Ошибка как частное следствие общего непонимания уравнивается здесь с самим непониманием, а выше — с неверием, т. е. феноменом не рационально-логическим, а интуитивным. Затем те же смежные, данные в порядке соположения понятия внезапно рисуются как логически соподчиненные, и число их нарастает (забегая вперед, следует отметить и симптоматический примат веры над пониманием):
А не понимает она этого потому, что не верит в победу социалистического строительства в нашей стране, не верит в способность нашего пролетариата повести за собой крестьянство по пути к социализму. [Почему бы не наоборот — «А не верит она в это потому, что не понимает…»?]
Отсюда непонимание двойственного характера нэпа <…>
Отсюда непонимание социалистической природы нашей государственной промышленности <…>.
Отсюда непонимание <…> громадной работы партии по вовлечению миллионных масс <…>.
Отсюда безнадежность и растерянность перед трудностями нашего строительства.

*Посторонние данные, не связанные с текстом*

-- ==== Sys2Proof/Tests/Slice0.lean ====
section
/-! SUPPORT. Sys2Proof/Tests/Slice0.lean: tests: ill-formed terms, words written out from the formats of 03, one state for the hypotheses of every statement, and single instructions and moves with results computed by hand from the rules cited. -/

namespace Sys2Proof.Tests
set_option Elab.async false
open Sys2Proof Sys2Proof.Machine

/-! What the tests stand on: the reset state with scalar registers set, with fields of its hart changed, and with memory mapped. -/

def regs (l : List (SReg × Word)) : State := l.foldl (fun s p => s.ws p.1 p.2) State.reset
def withHart (f : Hart → Hart) : State := { State.reset with h := f State.reset.h }
def hartBy (s : State) (f : Hart → Hart) : State := { s with h := f s.h }

/-- Program memory mapped one to one, with the no-operation of 04 R102 at the pc. -/
def mapped : State := State.reset.placeHart (leBytes 4 0x2)

/-- The state an instruction leads to. -/
def after (i : Instr) (s : State) : State :=
  match exec i s with
  | .next t => t
  | _ => s

/-- An active loop level. -/
def level (start : Word) (len : Nat) (byReg : Bool) (r : SReg) (count : Nat) : LoopLevel := ⟨true, start, len, byReg, r, count, false⟩

/-- A load of s1 is under way. -/
def loading : State := withHart fun h => { h with sq := [State.reset.access 0 0 (.read (.sreg 1 8 false) [0x3000])] }

/-- What an exception-valued function answers, as a Bool the kernel evaluates. -/
def okIs {α : Type} [DecidableEq α] (x : Except Trp α) (y : α) : Bool :=
  match x with
  | .ok z => decide (z = y)
  | .error _ => false
def errIs {α : Type} (x : Except Trp α) (t : Trp) : Bool :=
  match x with
  | .ok _ => false
  | .error u => decide (u = t)
theorem okIs_eq {α : Type} [DecidableEq α] {x : Except Trp α} {y : α} (h : okIs x y = true) : x = .ok y := by
  cases x <;> simp_all [okIs]
theorem errIs_eq {α : Type} {x : Except Trp α} {t : Trp} (h : errIs x t = true) : x = .error t := by
  cases x <;> simp_all [errIs]

/-! Well-formedness: one ill-formed term for each check, and one well-formed neighbour. -/

theorem test_wf_refuses :
    ([Instr.fence .dev false false, .vconf 5 8, .vconf 0 7, .vconf 0 17, .vlds .f32 0 .plain 1 2 0 0 ⟨0, false⟩,
      .vst .f32 0 .plain true 1 2 0 0, .vsts .f32 0 .plain true 1 2 3 0 0, .vsts .f32 0 .plain false 1 2 0 0 0,
      .vstx .bf16 0 .plain true 1 2 0 3 0, .vstxa .f32 0 true 1 2 0 3 0, .mcfg 0 0, .mtset 0 (.reg 0) 1 0, .mrow 0 (.reg 0) 0 1,
      .mrowd 0 (.reg 0) 0 1 0, .mdrain (.vec 1) 0 (.reg 0) .rne, .mdraint (.vec 1) 0 (.reg 0) .rne, .mtscl 0 (.reg 0) 1,
      .br .always 1 0 0, .br .always 0 1 0].all fun i => !i.wf) = true := by decide

theorem test_wf_accepts :
    ([Instr.fence .dev true false, .vconf 4 8, .vconf 0 16, .vlds .f32 0 .plain 1 2 31 0 ⟨0, false⟩, .vst .e4m3 0 .plain true 1 2 0 0,
      .vsts .e4m3 0 .plain true 1 2 3 0 0, .vstx .e4m3 0 .plain true 1 2 0 3 0, .vstxa .e4m3 0 true 1 2 0 3 0, .mcfg 0 1, .mtset 0 (.imm 0) 1 0,
      .mrow 0 (.reg 1) 0 1, .mrowd 0 (.reg 31) 0 1 0, .mdrain (.vec 1) 0 (.imm 63) .rne, .mdraint (.vec 1) 0 (.reg 1) .rne,
      .mtscl 0 (.reg 1) 1, .br .always 0 0 0, .br (.cmp .eq) 1 2 0].all Instr.wf) = true := by decide
/-- ALU words, format S3 with funct10 (03 R73, R76). -/
theorem test_code_alu :
    ([(0x326981, Instr.add 19 6 25), (0x726981, .sub 19 6 25), (0xB26981, .and 19 6 25), (0xF26981, .or 19 6 25), (0x1326981, .xor 19 6 25),
        (0x1726981, .sll 19 6 25), (0x1B26981, .srl 19 6 25), (0x1F26981, .sra 19 6 25), (0x2326981, .slt 19 6 25), (0x2726981, .sltu 19 6 25),
        (0x2B26981, .mul 19 6 25), (0x2F26981, .mulh 19 6 25), (0x3326981, .mulhu 19 6 25), (0x3726981, .div 19 6 25), (0x3B26981, .divu 19 6 25),
        (0x3F26981, .rem 19 6 25), (0x4326981, .remu 19 6 25), (0x4726981, .min 19 6 25), (0x4B26981, .max 19 6 25), (0x4F26981, .minu 19 6 25),
        (0x5326981, .maxu 19 6 25), (0x5406981, .clz 19 6), (0x5806981, .ctz 19 6), (0x5C06981, .popc 19 6), (0x6326981,
        .andn 19 6 25)].all fun p => decode32 p.1 == some p.2 && encode p.2 == p.1) = true := by rfl

/-- IMM, LUI and AUIPC words; the SRAI word is the one of 04 R105. -/
theorem test_code_imm :
    ([(0xA5C06982, Instr.addi 19 6 0xA5C), (0xA5C26982, .andi 19 6 0xA5C), (0xA5C46982, .ori 19 6 0xA5C), (0xA5C66982, .xori 19 6 0xA5C),
        (0xA5C86982, .slti 19 6 0xA5C), (0xA5CA6982, .sltiu 19 6 0xA5C), (0x2BC6982, .slli 19 6 0x2B), (0x42BC6982, .srli 19 6 0x2B), (0x82BC6982,
        .srai 19 6 0x2B), (0x803C7302, .srai 6 7 3), (0xC3A51984, .lui 19 0xC3A51), (0xC3A51985,
        .auipc 19 0xC3A51)].all fun p => decode32 p.1 == some p.2 && encode p.2 == p.1) = true := by rfl

/-- FALU words: precision, rm and operation (03 R75, R76). -/
theorem test_code_falu :
    ([(0x80326986, Instr.fadd true .rne 19 6 25), (0x10726986, .fsub false .rtz 19 6 25), (0xA0B26986, .fmul true .rdn 19 6 25), (0x30F26986,
        .fdiv false .rup 19 6 25), (0xC1006986, .fsqrt true .rna 19 6), (0x1726986, .fmin false 19 6 25), (0x81B26986, .fmax true 19 6 25),
        (0x71F26986, .fmadd false .dyn 19 6 25), (0x82326986, .feq true 19 6 25), (0x2726986, .flt false 19 6 25), (0x82B26986, .fle true 19 6 25),
        (0x32C06986, .fcvtfi false .rup 19 6), (0xC3006986, .fcvtif true .rna 19 6), (0x53406986,
        .fcvtff false .rsr 19 6)].all fun p => decode32 p.1 == some p.2 && encode p.2 == p.1) = true := by rfl

/-- BRANCH, BSUB, JAL and JALR words (03 R75). -/
theorem test_code_branch :
    ([(0xA5C06988, Instr.beq 19 6 0xA5C), (0xA5C26988, .bne 19 6 0xA5C), (0xA5C46988, .blt 19 6 0xA5C), (0xA5C66988, .bge 19 6 0xA5C), (0xA5C86988,
        .bltu 19 6 0xA5C), (0xA5CA6988, .bgeu 19 6 0xA5C), (0xA5C06989, .bsubnz 19 6 0xA5C), (0xA5C26989, .bsubgt 19 6 0xA5C), (0xC3A5198A,
        .jal 19 0xC3A51), (0xA5C0698C, .jalr 19 6 0xA5C)].all fun p => decode32 p.1 == some p.2 && encode p.2 == p.1) = true := by rfl

/-- LOAD and STORE words (03 R75). -/
theorem test_code_access :
    ([(0xA5C0698D, Instr.lb 19 6 0xA5C), (0xA5C2698D, .lh 19 6 0xA5C), (0xA5C4698D, .lw 19 6 0xA5C), (0xA5C6698D, .ld 19 6 0xA5C), (0xA5C8698D,
        .lbn 19 6 0xA5C), (0xA5CA698D, .lhn 19 6 0xA5C), (0xA5CC698D, .lwn 19 6 0xA5C), (0xA5C0698E, .sb 19 6 0xA5C), (0xA5C2698E, .sh 19 6 0xA5C),
        (0xA5C4698E, .sw 19 6 0xA5C), (0xA5C6698E, .sd 19 6 0xA5C)].all fun p => decode32 p.1 == some p.2 && encode p.2 == p.1) = true := by rfl

/-- AMO words: scope, order and operation (03 R76). -/
theorem test_code_amo :
    ([(0x326990, Instr.amoswp .core .plain 19 6 25), (0x28726990, .amoadd .clu .acq 19 6 25), (0x50B26990, .amoand .die .rel 19 6 25), (0x78F26990,
        .amoor .dev .sc 19 6 25), (0x81326990, .amoxor .dom .plain 19 6 25), (0x9726990, .amomin .core .acq 19 6 25), (0x31B26990,
        .amomax .clu .rel 19 6 25), (0x59F26990, .amominu .die .sc 19 6 25), (0x62326990, .amomaxu .dev .plain 19 6 25), (0x8A726990,
        .amocas .dom .acq 19 6 25), (0x12B26990, .amofadd .core .rel 19 6 25), (0x3AC06990, .ldo .clu .sc 19 6), (0x43326010,
        .sto .die .plain 6 25)].all fun p => decode32 p.1 == some p.2 && encode p.2 == p.1) = true := by rfl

Всю эту бесконечную цепь выводов можно без малейшего ущерба свернуть в исходное состояние рокового «непонимания» или «неверия» в упоительные возможности советского крестьянства. Надо сказать, что Ленин временами тоже вытягивает «семинарско»-ритмическую цепочку логических производных, разделенных абзацем, — например, в одной статье 1916 года («Здесь „гвоздь“ его злоключений <…> Отсюда — игнорирование <…> Отсюда — упорное свойство…»), — но осмысленность у него имитируется чуть старательнее, тогда как у Сталина эта мнимая последовательность представляет собой чисто декларативное развертывание одинаковых или смежных утверждений, латентно содержащихся в самом первом из них. Вместо каузальной преемственности дается синонимия:
Слова и дела оппозиционного блока неизменно вступают между собой в конфликт <…> Отсюда разлад между делом и словом.
Несчастье группы Бухарина в том именно и состоит, что они <…> не видят характерных особенностей этого периода <…> Отсюда их слепота.

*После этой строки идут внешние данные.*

-- ==== Sys2Proof/Syntax.lean ====
section
/-!
DEFINITION. The commands of the hub: one constructor for each row of the table of operations and events
(spec/opcode_table.json), with the operands the row needs from outside.
-/

namespace Sys2Proof

open Machine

Уж лучше бы перевернуть этот квазилогический ряд, ибо неспособность видеть те или иные «особенности» обусловлена общей слепотой, а не наоборот.

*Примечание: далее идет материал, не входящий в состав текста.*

def catALP0 : List RegSpec :=
  [⟨0, 1, 4, 0, [⟨0, 1, .st, []⟩, ⟨1, 1, .st, []⟩]⟩,
   ⟨4, 1, 4, 0, [⟨0, 1, .ro, []⟩, ⟨1, 1, .ro, []⟩, ⟨2, 1, .ro, []⟩, ⟨3, 1, .ro, []⟩, ⟨4, 2, .ro, []⟩, ⟨6, 2, .ro, []⟩, ⟨8, 1, .ro, []⟩, ⟨16, 8, .ro, []⟩, ⟨24, 8, .ro, []⟩]⟩,
   ⟨8, 1, 4, 0, [⟨0, 1, .wo, []⟩, ⟨1, 1, .wo, []⟩]⟩,
   ⟨0xC, 1, 4, 0, [⟨0, 19, .ro, []⟩]⟩,
   ⟨0x10, 1, 4, 0, [⟨0, 1, .w1c, []⟩, ⟨1, 1, .w1c, []⟩, ⟨2, 1, .w1c, []⟩, ⟨3, 1, .w1c, []⟩, ⟨4, 1, .w1c, []⟩, ⟨5, 1, .w1c, []⟩]⟩,
   ⟨0x14, 1, 4, 0, [⟨0, 8, .cnt, []⟩, ⟨8, 8, .cnt, []⟩, ⟨16, 8, .cnt, []⟩, ⟨24, 8, .cnt, []⟩]⟩,
   ⟨0x18, 1, 4, 0, [⟨0, 8, .cnt, []⟩, ⟨8, 8, .cnt, []⟩]⟩,
   ⟨0x20, 1, 4, 0x19876542, [⟨0, 4, .st, [(1, 15)]⟩, ⟨4, 4, .st, [(1, 15)]⟩, ⟨8, 4, .st, [(1, 15)]⟩, ⟨12, 4, .st, [(1, 15)]⟩, ⟨16, 4, .st, [(1, 15)]⟩, ⟨20, 4, .st, [(1, 15)]⟩, ⟨24, 4, .st, [(1, 15)]⟩, ⟨28, 4, .st, [(1, 15)]⟩]⟩]
def catALP1 : List RegSpec :=
  [⟨0x24, 1, 4, 0x5104C0F0, [⟨0, 8, .st, []⟩, ⟨8, 8, .st, []⟩, ⟨16, 4, .st, []⟩, ⟨20, 8, .st, []⟩, ⟨28, 2, .st, [(1, 2)]⟩, ⟨30, 2, .st, [(1, 2)]⟩]⟩,
   ⟨0x28, 1, 4, 0x100407D, [⟨0, 8, .st, []⟩, ⟨8, 8, .st, []⟩, ⟨16, 16, .st, []⟩]⟩,
   ⟨0x40, 16, 4, 0x800, [⟨0, 6, .st, []⟩, ⟨6, 16, .st, []⟩]⟩,
   ⟨0x80, 16, 4, 0, [⟨0, 32, .ro, []⟩]⟩,
   ⟨0x100, 1, 4, 0, [⟨0, 2, .rw, []⟩, ⟨2, 1, .rw, []⟩, ⟨3, 1, .rw, []⟩]⟩,
   ⟨0x140, 16, 4, 0x10, [⟨0, 8, .rw, []⟩, ⟨8, 1, .rw, []⟩, ⟨9, 20, .rw, []⟩]⟩,
   ⟨0x180, 1, 4, 0, [⟨0, 2, .rw, []⟩, ⟨2, 1, .rw, []⟩, ⟨3, 1, .rw, []⟩]⟩,
   ⟨0x1C0, 16, 4, 0x10, [⟨0, 8, .rw, []⟩, ⟨8, 1, .rw, []⟩, ⟨9, 20, .rw, []⟩]⟩]
/-- Bit 0 of GATES reads 1 whatever is written (R155, R168). -/
def catALP2 : List RegSpec :=
  [⟨0x400, 1, 4, 1, [⟨0, 6, .st, [(1, 32)]⟩]⟩,
   ⟨0x480, 32, 4, 0x1F4FFFF, [⟨0, 1, .ro, []⟩, ⟨1, 15, .st, []⟩, ⟨16, 16, .st, []⟩]⟩,
   ⟨0x500, 1, 4, 1, [⟨0, 6, .st, [(1, 32)]⟩]⟩,
   ⟨0x580, 32, 4, 0x1F4FFFF, [⟨0, 1, .ro, []⟩, ⟨1, 15, .st, []⟩, ⟨16, 16, .st, []⟩]⟩]
/-- The catalogue of block ALP, by offset. -/
def catALP : List RegSpec := catALP0 ++ catALP1 ++ catALP2

/-! ### AL: policer entries 1 to 255 (R168, R486) -/

def AL_POL_RATE (i : Nat) : Nat := 0x40508000 + 0x10 * i
def AL_POL_RATE.RATE (i : Nat) : Fld := ⟨AL_POL_RATE i, 0, 20⟩
def AL_POL_BURST (i : Nat) : Nat := 0x40508004 + 0x10 * i
def AL_POL_BURST.BURST (i : Nat) : Fld := ⟨AL_POL_BURST i, 0, 24⟩
def AL_POL_PASS (i : Nat) : Nat := 0x40508008 + 0x10 * i
def AL_POL_PASS.PASS (i : Nat) : Fld := ⟨AL_POL_PASS i, 0, 32⟩
def AL_POL_DROP (i : Nat) : Nat := 0x4050800C + 0x10 * i
def AL_POL_DROP.DROP (i : Nat) : Fld := ⟨AL_POL_DROP i, 0, 32⟩


def catPOL0 : List RegSpec :=
  [⟨0x10, 255, 0x10, 0, [⟨0, 20, .st, []⟩]⟩,
   ⟨0x14, 255, 0x10, 0, [⟨0, 24, .st, []⟩]⟩,
   ⟨0x18, 255, 0x10, 0, [⟨0, 32, .rc, []⟩]⟩,
   ⟨0x1C, 255, 0x10, 0, [⟨0, 32, .rc, []⟩]⟩]
/-- The catalogue of block POL, by offset. -/
def catPOL : List RegSpec := catPOL0

/-! ### DM: string and domain (R195, R495) -/

def DM_CFG : Nat := 0x40C00000
def DM_CFG.STRING : Fld := ⟨DM_CFG, 0, 8⟩
def DM_CFG.DUAL : Fld := ⟨DM_CFG, 8, 1⟩
def DM_CFG.REUSE : Fld := ⟨DM_CFG, 16, 8⟩
def DM_PCFG : Nat := 0x40C00004
def DM_PCFG.PEER : Fld := ⟨DM_PCFG, 0, 6⟩
def DM_PCFG.SPAN_EDGE : Fld := ⟨DM_PCFG, 8, 6⟩
def DM_ID : Nat := 0x40C00008
def DM_ID.ADDR : Fld := ⟨DM_ID, 0, 14⟩
def DM_ID.VALID : Fld := ⟨DM_ID, 14, 1⟩
def DM_ID.HOP : Fld := ⟨DM_ID, 16, 3⟩
def DM_ID.UPPORT : Fld := ⟨DM_ID, 20, 3⟩
def DM_UID_LO : Nat := 0x40C00010
def DM_UID_LO.UID : Fld := ⟨DM_UID_LO, 0, 32⟩
def DM_UID_HI : Nat := 0x40C00014
def DM_UID_HI.UID : Fld := ⟨DM_UID_HI, 0, 32⟩
def DM_FLOOR : Nat := 0x40C00018
def DM_FLOOR.FLOOR : Fld := ⟨DM_FLOOR, 0, 4⟩
def DM_FLOOR.ADV : Fld := ⟨DM_FLOOR, 4, 4⟩
def DM_FLOOR.ORIGIN : Fld := ⟨DM_FLOOR, 8, 14⟩
def DM_FLOOR_AGE : Nat := 0x40C0001C
def DM_FLOOR_AGE.AGE : Fld := ⟨DM_FLOOR_AGE, 0, 32⟩
def DM_PDK_CFG : Nat := 0x40C00020
def DM_PDK_CFG.SKEW : Fld := ⟨DM_PDK_CFG, 0, 9⟩
def DM_PDK_STAT : Nat := 0x40C00024
def DM_PDK_STAT.DEPTH : Fld := ⟨DM_PDK_STAT, 0, 14⟩
def DM_PDK_CNT : Nat := 0x40C00028
def DM_PDK_CNT.LATE : Fld := ⟨DM_PDK_CNT, 0, 16⟩
def DM_PDK_CNT.FULL : Fld := ⟨DM_PDK_CNT, 16, 16⟩
def DM_EVT : Nat := 0x40C0002C
def DM_EVT.LIMIT : Fld := ⟨DM_EVT, 0, 1⟩
def DM_EVT.LOOP : Fld := ⟨DM_EVT, 1, 1⟩
def DM_EVT.ROLE_CONFLICT : Fld := ⟨DM_EVT, 2, 1⟩
def DM_EVT.DUP_ADDR : Fld := ⟨DM_EVT, 3, 1⟩
def DM_EVT.PDK_LATE : Fld := ⟨DM_EVT, 4, 1⟩
def DM_EVT.PDK_FULL : Fld := ⟨DM_EVT, 5, 1⟩
def DM_EVT.FLOOR_DROP : Fld := ⟨DM_EVT, 6, 1⟩
def DM_EVT.FAILOVER : Fld := ⟨DM_EVT, 7, 1⟩
def DM_EVT_CNT0 : Nat := 0x40C00030
def DM_EVT_CNT0.LIMIT_CNT : Fld := ⟨DM_EVT_CNT0, 0, 8⟩
def DM_EVT_CNT0.LOOP_CNT : Fld := ⟨DM_EVT_CNT0, 8, 8⟩
def DM_EVT_CNT0.ROLE_CONFLICT_CNT : Fld := ⟨DM_EVT_CNT0, 16, 8⟩
def DM_EVT_CNT0.DUP_ADDR_CNT : Fld := ⟨DM_EVT_CNT0, 24, 8⟩
def DM_EVT_CNT1 : Nat := 0x40C00034
def DM_EVT_CNT1.PDK_LATE_CNT : Fld := ⟨DM_EVT_CNT1, 0, 8⟩
def DM_EVT_CNT1.PDK_FULL_CNT : Fld := ⟨DM_EVT_CNT1, 8, 8⟩
def DM_EVT_CNT1.FLOOR_DROP_CNT : Fld := ⟨DM_EVT_CNT1, 16, 8⟩
def DM_EVT_CNT1.FAILOVER_CNT : Fld := ⟨DM_EVT_CNT1, 24, 8⟩
def DM_GM : Nat := 0x40C00040
def DM_GM.PRIORITY : Fld := ⟨DM_GM, 0, 8⟩
def DM_GM.CLASS : Fld := ⟨DM_GM, 8, 8⟩
def DM_GM.CAPABLE : Fld := ⟨DM_GM, 16, 1⟩
def DM_GM_STAT : Nat := 0x40C00044
def DM_GM_STAT.STEPS : Fld := ⟨DM_GM_STAT, 0, 8⟩
def DM_GM_STAT.IS_GM : Fld := ⟨DM_GM_STAT, 8, 1⟩
def DM_GM_STAT.MASTER : Fld := ⟨DM_GM_STAT, 16, 6⟩
def DM_GM_UID_LO : Nat := 0x40C00048
def DM_GM_UID_LO.UID : Fld := ⟨DM_GM_UID_LO, 0, 32⟩
def DM_GM_UID_HI : Nat := 0x40C0004C
def DM_GM_UID_HI.UID : Fld := ⟨DM_GM_UID_HI, 0, 32⟩
def DM_POS_LO : Nat := 0x40C00050
def DM_POS_LO.HELD : Fld := ⟨DM_POS_LO, 0, 32⟩
def DM_POS_HI : Nat := 0x40C00054
def DM_POS_HI.HELD : Fld := ⟨DM_POS_HI, 0, 32⟩
def DM_MC_HELD : Nat := 0x40C00058
def DM_MC_HELD.COPIES : Fld := ⟨DM_MC_HELD, 0, 32⟩
def DM_PEER (i : Nat) : Nat := 0x40C00060 + 4 * i
def DM_PEER.ADDR (i : Nat) : Fld := ⟨DM_PEER i, 0, 14⟩
def DM_PEER.VALID (i : Nat) : Fld := ⟨DM_PEER i, 14, 1⟩
def DM_PEER.REDUNDANT (i : Nat) : Fld := ⟨DM_PEER i, 15, 1⟩
def DM_PEER.VER (i : Nat) : Fld := ⟨DM_PEER i, 16, 4⟩
def DM_SRT (i : Nat) : Nat := 0x40C00400 + 4 * i
def DM_SRT.PORT (i : Nat) : Fld := ⟨DM_SRT i, 0, 3⟩
def DM_SRT.ALT (i : Nat) : Fld := ⟨DM_SRT i, 3, 3⟩
def DM_MCW (i : Nat) : Nat := 0x40C00800 + 4 * i
def DM_MCW.WIDE (i : Nat) : Fld := ⟨DM_MCW i, 0, 32⟩
def DM_RT (i : Nat) : Nat := 0x40C10000 + 4 * i
def DM_RT.PORT (i : Nat) : Fld := ⟨DM_RT i, 0, 3⟩
def DM_RT.ALT (i : Nat) : Fld := ⟨DM_RT i, 3, 3⟩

Свой безотказный аналитический прием он начал осваивать еще в молодости — в интеллектуальном отношении все же чрезмерно затянувшейся, — и тут наиболее примечателен его ранний теоретический трактат «Анархизм или социализм?», написанный в возрасте 28 лет (конец 1906 — начало 1907 года). В этой работе содержится множество умопомрачительных тезисов, один из которых открывается величавой максимой: «Диалектический метод говорит, что жизнь нужно рассматривать именно такой, какова она в действительности»[77]. (Вероятно, другие методы предлагают рассматривать ее как-то иначе.) А дальше сказано:
То, что в жизни рождается и изо дня в день растет, — неодолимо <…> То есть, если, например, в жизни рождается пролетариат как класс и изо дня в день растет, то <…> в конце концов он все же победит. Почему? Потому, что он растет <…> Наоборот, то, что в жизни стареет и идет к могиле, непременно должно потерпеть поражение <…> То есть, если, например, буржуазия постепенно теряет почву под ногами и с каждым днем идет вспять, то <…> в конце концов она все же потерпит поражение. Почему? Да потому, что она как класс разлагается, слабеет, стареет.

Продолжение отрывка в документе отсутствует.